## Entries supplied:
==============================

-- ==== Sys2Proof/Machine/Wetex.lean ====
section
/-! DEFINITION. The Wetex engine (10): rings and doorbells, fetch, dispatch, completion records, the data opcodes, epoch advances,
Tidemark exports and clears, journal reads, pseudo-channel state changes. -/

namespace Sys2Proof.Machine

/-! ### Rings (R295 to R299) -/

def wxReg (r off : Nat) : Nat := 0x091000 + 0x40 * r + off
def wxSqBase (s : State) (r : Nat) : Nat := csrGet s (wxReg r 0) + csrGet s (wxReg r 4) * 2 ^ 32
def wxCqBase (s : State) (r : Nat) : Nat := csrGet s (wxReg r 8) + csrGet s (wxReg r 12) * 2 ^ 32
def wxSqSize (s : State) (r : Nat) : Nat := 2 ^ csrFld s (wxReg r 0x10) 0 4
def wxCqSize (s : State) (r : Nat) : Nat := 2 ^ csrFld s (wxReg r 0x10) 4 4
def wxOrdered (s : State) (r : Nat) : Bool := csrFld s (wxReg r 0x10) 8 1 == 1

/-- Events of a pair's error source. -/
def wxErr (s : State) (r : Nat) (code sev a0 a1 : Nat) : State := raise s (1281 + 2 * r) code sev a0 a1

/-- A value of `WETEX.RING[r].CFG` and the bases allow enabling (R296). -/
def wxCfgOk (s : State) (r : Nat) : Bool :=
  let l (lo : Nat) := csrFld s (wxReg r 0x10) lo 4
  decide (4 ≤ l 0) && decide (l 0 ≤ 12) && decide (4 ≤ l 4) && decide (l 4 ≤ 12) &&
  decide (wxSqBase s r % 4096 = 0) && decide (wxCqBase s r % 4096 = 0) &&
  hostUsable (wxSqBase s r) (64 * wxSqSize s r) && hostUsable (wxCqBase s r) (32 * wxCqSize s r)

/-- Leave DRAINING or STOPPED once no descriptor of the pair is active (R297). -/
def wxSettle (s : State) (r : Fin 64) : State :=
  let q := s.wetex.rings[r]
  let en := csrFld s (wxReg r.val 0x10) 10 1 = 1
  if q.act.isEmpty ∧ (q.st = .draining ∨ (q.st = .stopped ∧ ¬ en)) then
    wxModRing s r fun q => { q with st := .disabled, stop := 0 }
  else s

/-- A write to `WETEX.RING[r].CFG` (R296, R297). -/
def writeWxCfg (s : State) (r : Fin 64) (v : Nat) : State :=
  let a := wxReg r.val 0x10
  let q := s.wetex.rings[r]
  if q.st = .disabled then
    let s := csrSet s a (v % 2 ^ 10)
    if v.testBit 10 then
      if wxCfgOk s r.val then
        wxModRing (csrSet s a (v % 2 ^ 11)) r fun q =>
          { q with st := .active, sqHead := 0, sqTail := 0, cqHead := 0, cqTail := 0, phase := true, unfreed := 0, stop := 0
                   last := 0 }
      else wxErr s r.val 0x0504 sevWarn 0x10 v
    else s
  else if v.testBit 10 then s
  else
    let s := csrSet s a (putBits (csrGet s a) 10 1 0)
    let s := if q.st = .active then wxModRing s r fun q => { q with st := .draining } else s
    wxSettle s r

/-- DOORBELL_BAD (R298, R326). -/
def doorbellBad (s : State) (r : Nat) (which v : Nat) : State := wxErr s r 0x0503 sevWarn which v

==============================

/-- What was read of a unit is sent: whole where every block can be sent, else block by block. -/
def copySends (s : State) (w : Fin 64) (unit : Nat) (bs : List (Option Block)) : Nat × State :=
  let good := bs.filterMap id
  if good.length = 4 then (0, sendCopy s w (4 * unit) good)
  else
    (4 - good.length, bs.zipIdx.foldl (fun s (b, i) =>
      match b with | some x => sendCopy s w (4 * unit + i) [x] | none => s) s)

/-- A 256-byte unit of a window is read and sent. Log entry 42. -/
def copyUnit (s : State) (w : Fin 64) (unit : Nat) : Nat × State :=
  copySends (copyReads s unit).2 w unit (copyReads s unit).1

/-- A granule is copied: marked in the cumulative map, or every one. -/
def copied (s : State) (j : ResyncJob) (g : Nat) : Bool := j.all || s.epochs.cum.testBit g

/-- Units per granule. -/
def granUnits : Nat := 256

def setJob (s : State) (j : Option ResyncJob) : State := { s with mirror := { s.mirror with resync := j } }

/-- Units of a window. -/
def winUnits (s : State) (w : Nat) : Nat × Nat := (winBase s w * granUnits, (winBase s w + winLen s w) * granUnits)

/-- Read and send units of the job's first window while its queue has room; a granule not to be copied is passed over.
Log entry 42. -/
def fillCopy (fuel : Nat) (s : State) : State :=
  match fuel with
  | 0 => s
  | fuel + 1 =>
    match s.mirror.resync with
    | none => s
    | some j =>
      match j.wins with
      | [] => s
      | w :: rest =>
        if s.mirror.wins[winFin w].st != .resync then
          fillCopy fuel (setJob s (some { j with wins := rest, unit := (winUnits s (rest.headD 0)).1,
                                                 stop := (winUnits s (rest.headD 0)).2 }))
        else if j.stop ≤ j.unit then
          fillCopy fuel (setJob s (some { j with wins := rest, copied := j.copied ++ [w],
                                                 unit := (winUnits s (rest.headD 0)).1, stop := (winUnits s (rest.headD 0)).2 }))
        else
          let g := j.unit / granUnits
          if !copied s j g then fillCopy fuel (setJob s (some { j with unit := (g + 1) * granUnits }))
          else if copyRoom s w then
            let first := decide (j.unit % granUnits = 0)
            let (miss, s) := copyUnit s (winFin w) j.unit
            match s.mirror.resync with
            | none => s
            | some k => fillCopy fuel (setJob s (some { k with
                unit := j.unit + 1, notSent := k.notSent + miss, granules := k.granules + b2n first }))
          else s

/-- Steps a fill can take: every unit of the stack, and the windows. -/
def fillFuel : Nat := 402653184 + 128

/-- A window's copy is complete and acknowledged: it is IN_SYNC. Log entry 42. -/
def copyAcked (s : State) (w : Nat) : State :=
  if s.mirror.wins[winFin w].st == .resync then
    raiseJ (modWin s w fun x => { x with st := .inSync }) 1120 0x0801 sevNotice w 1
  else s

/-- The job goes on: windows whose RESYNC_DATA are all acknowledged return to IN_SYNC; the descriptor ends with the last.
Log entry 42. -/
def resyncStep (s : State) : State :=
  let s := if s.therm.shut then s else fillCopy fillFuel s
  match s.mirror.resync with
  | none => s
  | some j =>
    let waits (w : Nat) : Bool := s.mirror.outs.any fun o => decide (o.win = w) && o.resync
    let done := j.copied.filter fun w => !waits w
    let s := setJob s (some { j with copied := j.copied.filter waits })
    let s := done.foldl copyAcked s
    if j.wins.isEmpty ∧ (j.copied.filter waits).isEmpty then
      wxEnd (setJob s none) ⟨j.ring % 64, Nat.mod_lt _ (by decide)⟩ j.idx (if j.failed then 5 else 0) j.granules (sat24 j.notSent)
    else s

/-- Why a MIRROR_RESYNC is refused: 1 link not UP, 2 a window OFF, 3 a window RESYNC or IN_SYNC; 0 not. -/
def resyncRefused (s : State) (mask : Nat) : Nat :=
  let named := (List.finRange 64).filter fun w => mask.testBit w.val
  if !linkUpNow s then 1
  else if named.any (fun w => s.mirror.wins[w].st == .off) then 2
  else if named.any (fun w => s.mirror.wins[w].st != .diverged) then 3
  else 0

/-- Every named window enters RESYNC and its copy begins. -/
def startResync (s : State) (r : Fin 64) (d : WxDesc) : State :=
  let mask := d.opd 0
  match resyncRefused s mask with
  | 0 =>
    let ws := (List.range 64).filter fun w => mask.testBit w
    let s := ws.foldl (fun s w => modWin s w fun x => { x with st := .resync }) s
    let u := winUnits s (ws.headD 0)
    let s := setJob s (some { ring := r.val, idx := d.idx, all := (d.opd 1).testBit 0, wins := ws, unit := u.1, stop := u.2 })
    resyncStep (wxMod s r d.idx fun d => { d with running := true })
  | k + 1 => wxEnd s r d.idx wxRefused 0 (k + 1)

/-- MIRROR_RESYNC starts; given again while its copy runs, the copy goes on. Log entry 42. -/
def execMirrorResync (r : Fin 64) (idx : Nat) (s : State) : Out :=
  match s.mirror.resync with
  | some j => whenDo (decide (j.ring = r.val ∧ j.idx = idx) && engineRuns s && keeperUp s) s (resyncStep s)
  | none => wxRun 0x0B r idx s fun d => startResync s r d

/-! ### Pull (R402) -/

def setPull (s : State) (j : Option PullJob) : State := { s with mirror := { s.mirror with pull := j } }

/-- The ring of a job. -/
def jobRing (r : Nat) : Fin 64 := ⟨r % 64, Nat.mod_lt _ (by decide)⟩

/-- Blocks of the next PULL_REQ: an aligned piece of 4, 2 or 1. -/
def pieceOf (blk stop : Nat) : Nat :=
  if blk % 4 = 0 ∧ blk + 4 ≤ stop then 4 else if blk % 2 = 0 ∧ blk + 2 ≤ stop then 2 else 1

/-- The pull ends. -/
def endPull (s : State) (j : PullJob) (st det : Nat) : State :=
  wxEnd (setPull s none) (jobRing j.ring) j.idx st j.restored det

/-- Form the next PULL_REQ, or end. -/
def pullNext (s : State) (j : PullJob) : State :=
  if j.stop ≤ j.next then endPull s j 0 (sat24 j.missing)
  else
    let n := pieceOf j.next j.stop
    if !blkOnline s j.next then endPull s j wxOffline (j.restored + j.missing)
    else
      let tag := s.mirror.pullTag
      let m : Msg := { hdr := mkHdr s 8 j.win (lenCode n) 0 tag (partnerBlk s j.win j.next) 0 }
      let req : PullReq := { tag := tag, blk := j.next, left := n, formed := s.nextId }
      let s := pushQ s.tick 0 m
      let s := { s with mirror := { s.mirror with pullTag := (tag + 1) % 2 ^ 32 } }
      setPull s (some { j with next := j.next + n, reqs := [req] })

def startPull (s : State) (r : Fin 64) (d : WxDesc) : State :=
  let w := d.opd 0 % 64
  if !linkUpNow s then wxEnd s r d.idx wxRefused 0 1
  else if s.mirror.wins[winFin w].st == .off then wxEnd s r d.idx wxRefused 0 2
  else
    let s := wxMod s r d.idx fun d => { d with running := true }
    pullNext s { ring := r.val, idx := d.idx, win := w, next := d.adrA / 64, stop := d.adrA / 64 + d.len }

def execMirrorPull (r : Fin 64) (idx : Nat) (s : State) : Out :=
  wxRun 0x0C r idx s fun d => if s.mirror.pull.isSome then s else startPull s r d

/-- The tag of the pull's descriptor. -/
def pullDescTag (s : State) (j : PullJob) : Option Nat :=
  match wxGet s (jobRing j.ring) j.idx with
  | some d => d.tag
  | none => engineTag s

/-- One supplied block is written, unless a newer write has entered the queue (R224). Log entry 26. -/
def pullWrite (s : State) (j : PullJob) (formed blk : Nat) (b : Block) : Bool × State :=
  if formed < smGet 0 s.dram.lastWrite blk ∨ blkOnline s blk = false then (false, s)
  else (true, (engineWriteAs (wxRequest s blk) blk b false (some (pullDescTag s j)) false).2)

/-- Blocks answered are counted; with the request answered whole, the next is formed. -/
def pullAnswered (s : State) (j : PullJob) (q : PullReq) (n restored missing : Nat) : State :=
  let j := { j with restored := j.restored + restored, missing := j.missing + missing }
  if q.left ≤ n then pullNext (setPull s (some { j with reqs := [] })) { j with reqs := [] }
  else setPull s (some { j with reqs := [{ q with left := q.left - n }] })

==============================

## Your assignment:
In the listing above, find the line containing "def pullNext (s" and the line containing "else if s.mirror.wins[winFin", then retype both and every line between them exactly, with nothing else.

## Answer space:
def pullNext (s : State) (j : PullJob) : State :=
  if j.stop ≤ j.next then endPull s j 0 (sat24 j.missing)
  else
    let n := pieceOf j.next j.stop
    if !blkOnline s j.next then endPull s j wxOffline (j.restored + j.missing)
    else
      let tag := s.mirror.pullTag
      let m : Msg := { hdr := mkHdr s 8 j.win (lenCode n) 0 tag (partnerBlk s j.win j.next) 0 }
      let req : PullReq := { tag := tag, blk := j.next, left := n, formed := s.nextId }
      let s := pushQ s.tick 0 m
      let s := { s with mirror := { s.mirror with pullTag := (tag + 1) % 2 ^ 32 } }
      setPull s (some { j with next := j.next + n, reqs := [req] })

def startPull (s : State) (r : Fin 64) (d : WxDesc) : State :=
  let w := d.opd 0 % 64
  if !linkUpNow s then wxEnd s r d.idx wxRefused 0 1
  else if s.mirror.wins[winFin w].st == .off then wxEnd s r d.idx wxRefused 0 2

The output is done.